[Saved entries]

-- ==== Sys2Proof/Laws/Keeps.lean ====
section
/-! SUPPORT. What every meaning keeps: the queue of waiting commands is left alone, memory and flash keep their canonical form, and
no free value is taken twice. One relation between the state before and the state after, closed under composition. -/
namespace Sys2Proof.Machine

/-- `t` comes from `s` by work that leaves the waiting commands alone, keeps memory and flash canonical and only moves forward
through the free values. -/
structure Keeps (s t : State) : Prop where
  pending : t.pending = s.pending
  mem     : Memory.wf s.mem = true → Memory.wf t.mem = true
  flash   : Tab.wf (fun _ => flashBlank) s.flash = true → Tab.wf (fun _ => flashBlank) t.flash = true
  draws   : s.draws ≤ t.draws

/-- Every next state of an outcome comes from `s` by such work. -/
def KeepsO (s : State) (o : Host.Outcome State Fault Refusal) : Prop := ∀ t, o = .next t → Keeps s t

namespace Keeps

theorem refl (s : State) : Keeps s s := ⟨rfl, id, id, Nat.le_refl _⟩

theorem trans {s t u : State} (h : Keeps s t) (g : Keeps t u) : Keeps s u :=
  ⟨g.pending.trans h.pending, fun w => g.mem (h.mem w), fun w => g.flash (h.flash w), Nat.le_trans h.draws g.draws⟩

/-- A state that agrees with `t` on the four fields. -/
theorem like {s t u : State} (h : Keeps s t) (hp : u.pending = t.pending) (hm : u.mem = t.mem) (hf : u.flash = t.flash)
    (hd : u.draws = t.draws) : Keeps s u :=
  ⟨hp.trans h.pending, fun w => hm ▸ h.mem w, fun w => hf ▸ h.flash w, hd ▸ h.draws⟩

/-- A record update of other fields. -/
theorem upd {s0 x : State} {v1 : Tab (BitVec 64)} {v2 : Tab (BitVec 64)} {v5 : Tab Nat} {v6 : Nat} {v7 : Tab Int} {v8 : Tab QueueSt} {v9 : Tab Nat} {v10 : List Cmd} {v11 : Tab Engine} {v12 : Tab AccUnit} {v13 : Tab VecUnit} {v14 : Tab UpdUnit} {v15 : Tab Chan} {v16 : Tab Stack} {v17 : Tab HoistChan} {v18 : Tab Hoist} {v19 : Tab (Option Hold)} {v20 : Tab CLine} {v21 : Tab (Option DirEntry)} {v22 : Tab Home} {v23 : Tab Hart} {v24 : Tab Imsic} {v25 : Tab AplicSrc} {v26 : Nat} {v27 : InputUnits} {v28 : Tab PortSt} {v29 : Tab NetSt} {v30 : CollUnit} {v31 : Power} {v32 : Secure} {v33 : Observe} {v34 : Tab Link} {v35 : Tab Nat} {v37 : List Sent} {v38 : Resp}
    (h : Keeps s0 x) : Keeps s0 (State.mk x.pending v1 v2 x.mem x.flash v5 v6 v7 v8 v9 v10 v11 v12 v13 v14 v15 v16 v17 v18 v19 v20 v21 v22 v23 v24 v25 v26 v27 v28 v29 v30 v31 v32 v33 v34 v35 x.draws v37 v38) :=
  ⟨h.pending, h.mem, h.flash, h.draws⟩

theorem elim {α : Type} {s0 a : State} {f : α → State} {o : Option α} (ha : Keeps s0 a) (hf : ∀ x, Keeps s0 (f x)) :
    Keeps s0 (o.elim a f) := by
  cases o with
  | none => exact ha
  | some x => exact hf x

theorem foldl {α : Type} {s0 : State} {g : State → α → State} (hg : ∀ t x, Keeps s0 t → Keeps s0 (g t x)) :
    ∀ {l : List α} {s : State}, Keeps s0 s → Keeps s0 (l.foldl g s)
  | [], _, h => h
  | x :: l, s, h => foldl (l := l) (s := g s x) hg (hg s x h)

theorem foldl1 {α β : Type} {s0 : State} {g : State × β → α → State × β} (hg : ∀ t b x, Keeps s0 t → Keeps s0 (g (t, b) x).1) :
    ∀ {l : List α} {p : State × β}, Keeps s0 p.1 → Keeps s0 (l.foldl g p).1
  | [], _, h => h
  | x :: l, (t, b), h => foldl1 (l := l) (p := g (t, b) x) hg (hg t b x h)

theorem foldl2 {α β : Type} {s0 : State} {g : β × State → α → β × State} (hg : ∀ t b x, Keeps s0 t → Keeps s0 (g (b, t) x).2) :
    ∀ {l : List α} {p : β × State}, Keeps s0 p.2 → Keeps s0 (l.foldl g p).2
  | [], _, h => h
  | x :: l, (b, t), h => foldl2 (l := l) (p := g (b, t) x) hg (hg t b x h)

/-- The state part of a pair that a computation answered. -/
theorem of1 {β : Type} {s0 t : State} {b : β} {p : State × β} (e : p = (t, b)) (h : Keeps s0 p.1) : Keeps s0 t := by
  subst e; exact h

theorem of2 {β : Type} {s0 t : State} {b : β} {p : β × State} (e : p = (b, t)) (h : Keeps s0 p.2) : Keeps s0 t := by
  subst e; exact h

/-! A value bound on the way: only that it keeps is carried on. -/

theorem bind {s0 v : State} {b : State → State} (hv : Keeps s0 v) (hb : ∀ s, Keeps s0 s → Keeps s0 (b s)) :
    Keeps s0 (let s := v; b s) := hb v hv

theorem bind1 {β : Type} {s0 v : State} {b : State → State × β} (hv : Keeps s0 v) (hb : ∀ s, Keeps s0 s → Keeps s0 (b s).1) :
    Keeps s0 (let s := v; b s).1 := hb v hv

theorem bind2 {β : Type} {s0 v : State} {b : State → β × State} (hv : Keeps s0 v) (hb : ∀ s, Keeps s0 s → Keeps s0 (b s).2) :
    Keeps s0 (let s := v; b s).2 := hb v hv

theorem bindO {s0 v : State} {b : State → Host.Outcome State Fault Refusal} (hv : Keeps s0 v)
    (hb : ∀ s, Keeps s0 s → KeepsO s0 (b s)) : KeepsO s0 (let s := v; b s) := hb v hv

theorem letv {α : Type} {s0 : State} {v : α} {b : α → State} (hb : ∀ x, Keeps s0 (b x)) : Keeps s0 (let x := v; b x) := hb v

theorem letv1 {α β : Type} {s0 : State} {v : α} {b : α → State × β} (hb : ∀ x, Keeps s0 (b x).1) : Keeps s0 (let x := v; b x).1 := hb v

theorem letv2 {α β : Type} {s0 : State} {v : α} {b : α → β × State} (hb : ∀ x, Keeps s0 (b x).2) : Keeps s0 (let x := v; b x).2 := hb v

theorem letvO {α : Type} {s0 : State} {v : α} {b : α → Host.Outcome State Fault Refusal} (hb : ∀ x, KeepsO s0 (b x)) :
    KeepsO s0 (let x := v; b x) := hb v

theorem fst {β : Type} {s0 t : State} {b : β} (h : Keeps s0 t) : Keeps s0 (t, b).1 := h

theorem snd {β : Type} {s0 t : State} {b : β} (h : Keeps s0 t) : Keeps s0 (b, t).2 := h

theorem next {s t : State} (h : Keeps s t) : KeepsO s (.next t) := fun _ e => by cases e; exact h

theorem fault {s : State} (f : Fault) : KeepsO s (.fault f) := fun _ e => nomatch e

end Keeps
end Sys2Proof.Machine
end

PROMPT: Output the lines of the records above exactly as they appear, from the line containing "s.draws ≤ t.draws" through the line containing "Keeps s t) (g".

EXERCISE SOLUTION:
  draws   : s.draws ≤ t.draws

/-- Every next state of an outcome comes from `s` by such work. -/
def KeepsO (s : State) (o : Host.Outcome State Fault Refusal) : Prop := ∀ t, o = .next t → Keeps s t

namespace Keeps

theorem refl (s : State) : Keeps s s := ⟨rfl, id, id, Nat.le_refl _⟩

theorem trans {s t u : State} (h : Keeps s t) (g : Keeps t u) : Keeps s u :=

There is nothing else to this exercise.